Ton post me donne un autre regard sur ces personnes dont le mot pardon n’existe pas.
Merci..
c’est intéressant de comprendre que les personnes qui ne s’excusent pas ne le font pas juste par fierté mais aussi parce qu’il n’arrive pas à accéder à la reconnaissance de leurs tords en eux même…
Bonjour Déborah,
J’ai fait il y a quelque temps l’expérience du Cercle de pardon, il n’y a rien de religieux la dedans. Une expérience du pardon à soi, aux autres et monde qui nous entoure. Il existe un livre d’Olivier Clerc « Le don du pardon ».

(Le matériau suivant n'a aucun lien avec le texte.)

-- ==== Sys2Proof/Decode.lean ====
section
/-! DEFINITION. Instruction words and their decoding (spec/02_encoding.md R15 to R31): the common header, the body formats, the
code tables, the opcode maps, the policy word, and the encoder written from the same tables. -/

namespace Sys2Proof

/-- Why a word is illegal (R17, R31). -/
inductive Illegal where
  /-- OP, or OPC, is unassigned in the map. -/
  | opcode
  /-- A reserved field is non-zero. -/
  | reserved
  /-- LIT = 1 where no literal is taken. -/
  | literal
  /-- A reserved operand specifier. -/
  | specifier
  /-- A code field holds a value that is reserved or not accepted. -/
  | code
  deriving DecidableEq, Repr

/-- What a word encodes to: a stream word (the streams whose map holds it, OP, literal and body), a policy word, or nothing. -/
inductive Code where
  | stream (sts : List StreamId) (op : BitVec 8) (lit : Option Word) (body : BitVec 39)
  | policy (w : BitVec 32)
  | none
  deriving DecidableEq, Repr

/-! ### Code fields -/

/-- Field W (R22). -/
def Width.code : Width → BitVec 2
  | .w64 => 0 | .w32 => 1 | .w16 => 2 | .w8 => 3

def Width.ofCode (c : BitVec 2) : Width :=
  match c.toNat with
  | 0 => .w64 | 1 => .w32 | 2 => .w16 | _ => .w8

/-- A scalar specifier (R18). -/
def Src.code : Src → BitVec 5
  | .belt k => 0#1 ++ k
  | .named k => 1#1 ++ k

def Src.ofCode (c : BitVec 5) : Src :=
  if bitOf c 4 then .named (c.extractLsb' 0 4) else .belt (c.extractLsb' 0 4)

/-- A vector specifier (R18): 0..15 belt, 16..47 registers, 48 zero, 49 lane index. -/
def VSrc.code : VSrc → BitVec 6
  | .belt k => 0#2 ++ k
  | .named k => BitVec.ofNat 6 (16 + k.toNat)
  | .zero => 48
  | .lane => 49

def VSrc.ofCode (c : BitVec 6) : Option VSrc :=
  if c.toNat < 16 then some (.belt (c.extractLsb' 0 4))
  else if c.toNat < 48 then some (.named (BitVec.ofNat 5 (c.toNat - 16)))
  else if c = 48 then some .zero
  else if c = 49 then some .lane
  else none

/-- DEN and DN (R19); none when DEN = 0 with DN ≠ 0. -/
def dstOf {n : Nat} (den : Bool) (dn : BitVec n) : Option (Option (BitVec n)) :=
  if den then some (some dn) else if dn = 0 then some none else none

def denOf {n : Nat} (d : Option (BitVec n)) : Bool := d.isSome

def dnOf {n : Nat} (d : Option (BitVec n)) : BitVec n := d.getD 0

/-- A tile field with its ring bit (R20); none when a ring field has bits 7..5 set. -/
def TileRef.ofCode (rg : Bool) (n : BitVec 8) : Option TileRef :=
  if rg then (if n.extractLsb' 5 3 = 0 then some (.ring (n.extractLsb' 0 5)) else none) else some (.tile n)

def TileRef.rg : TileRef → Bool
  | .tile _ => false
  | .ring _ => true

def TileRef.code : TileRef → BitVec 8
  | .tile n => n
  | .ring n => 0#3 ++ n

/-- Conditions of cmp, cmpi, wadr and pcmp (R23, R95, R266). -/
def Cond.code : Cond → Nat
  | .eq => 0 | .ne => 1 | .lt => 2 | .le => 3 | .gt => 4 | .ge => 5

def Cond.ofCode (n : Nat) : Option Cond :=
  match n with
  | 0 => some .eq | 1 => some .ne | 2 => some .lt | 3 => some .le | 4 => some .gt | 5 => some .ge | _ => none

/-- Shift kinds of shi (R23). -/
def ShiftKind.code : ShiftKind → Nat
  | .shl => 0 | .shr => 1 | .sar => 2 | .rot => 3

def ShiftKind.ofCode (n : Nat) : Option ShiftKind :=
  match n with
  | 0 => some .shl | 1 => some .shr | 2 => some .sar | 3 => some .rot | _ => none

/-- Conditions of bc (R24). -/
def BcCond.code : BcCond → Nat
  | .z => 0 | .nz => 1 | .neg => 2 | .nneg => 3 | .pos => 4 | .npos => 5

def BcCond.ofCode (n : Nat) : Option BcCond :=
  match n with
  | 0 => some .z | 1 => some .nz | 2 => some .neg | 3 => some .nneg | 4 => some .pos | 5 => some .npos | _ => none

/-- Operations of aop (R94). -/
def AopOp.code : AopOp → Nat
  | .add => 0 | .xchg => 1 | .cas => 2 | .min => 3 | .max => 4 | .and => 5 | .or => 6

def AopOp.ofCode (n : Nat) : Option AopOp :=
  match n with
  | 0 => some .add | 1 => some .xchg | 2 => some .cas | 3 => some .min | 4 => some .max | 5 => some .and | 6 => some .or
  | _ => none

/-- Operations of gamo (R226). -/
def GamoOp.code : GamoOp → Nat
  | .add => 0 | .xchg => 1 | .cas => 2 | .min => 3 | .max => 4 | .incb => 5

def GamoOp.ofCode (n : Nat) : Option GamoOp :=
  match n with
  | 0 => some .add | 1 => some .xchg | 2 => some .cas | 3 => some .min | 4 => some .max | 5 => some .incb | _ => none

/-- Fence scopes (R227). -/
def Scope.code : Scope → Nat
  | .grp => 0 | .dev => 1 | .sys => 2

def Scope.ofCode (n : Nat) : Option Scope :=
  match n with
  | 0 => some .grp | 1 => some .dev | 2 => some .sys | _ => none

/-- ROUTE (R221). -/
def Route.code : Route → Nat
  | .short => 0 | .cw => 1 | .ccw => 2

def Route.ofCode (n : Nat) : Option Route :=
  match n with
  | 0 => some .short | 1 => some .cw | 2 => some .ccw | _ => none

/-- Directions of ncopy (R207). -/
def CopyDir.code : CopyDir → Nat
  | .gl => 0 | .lg => 1 | .ll => 2

def CopyDir.ofCode (n : Nat) : Option CopyDir :=
  match n with
  | 0 => some .gl | 1 => some .lg | 2 => some .ll | _ => none

/-- Lane types (R26). -/
def LaneTy.code : LaneTy → Nat
  | .f32 => 0 | .bf16 => 1 | .s32 => 2 | .z32 => 3 | .s16 => 4 | .z16 => 5 | .s8 => 6 | .z8 => 7

def LaneTy.ofCode (n : Nat) : Option LaneTy :=
  match n with
  | 0 => some .f32 | 1 => some .bf16 | 2 => some .s32 | 3 => some .z32 | 4 => some .s16 | 5 => some .z16 | 6 => some .s8
  | 7 => some .z8 | _ => none

/-- Rounding modes (R26). -/
def Rnd.code : Rnd → Nat
  | .rne => 0 | .rtz => 1 | .rdn => 2 | .rup => 3 | .dth => 4

def Rnd.ofCode (n : Nat) : Option Rnd :=
  match n with
  | 0 => some .rne | 1 => some .rtz | 2 => some .rdn | 3 => some .rup | 4 => some .dth | _ => none

/-- Overflow policies (R27). -/
def Ov.code : Ov → Nat
  | .dflt => 0 | .sat => 1 | .nan => 2

def Ov.ofCode (n : Nat) : Option Ov :=
  match n with
  | 0 => some .dflt | 1 => some .sat | 2 => some .nan | _ => none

Dire pardon me permet d’avouer mes faiblesses et de ne plus me cacher, et entendre pardon de quelqu’un est pour moi une autorisation de sa part à le voir dans sa totalité avec ses failles et donc à être entière avec lui.
J’ai vécu cette expérience très fortement, surtout pour le pardon à moi même. Cela m’a fait prendre conscience que je l’accordais plus aux autres qu’à moi même. Et puis, chacun son rythme! Je t’embrasse!
ça devait être super intéressant et enrichissant!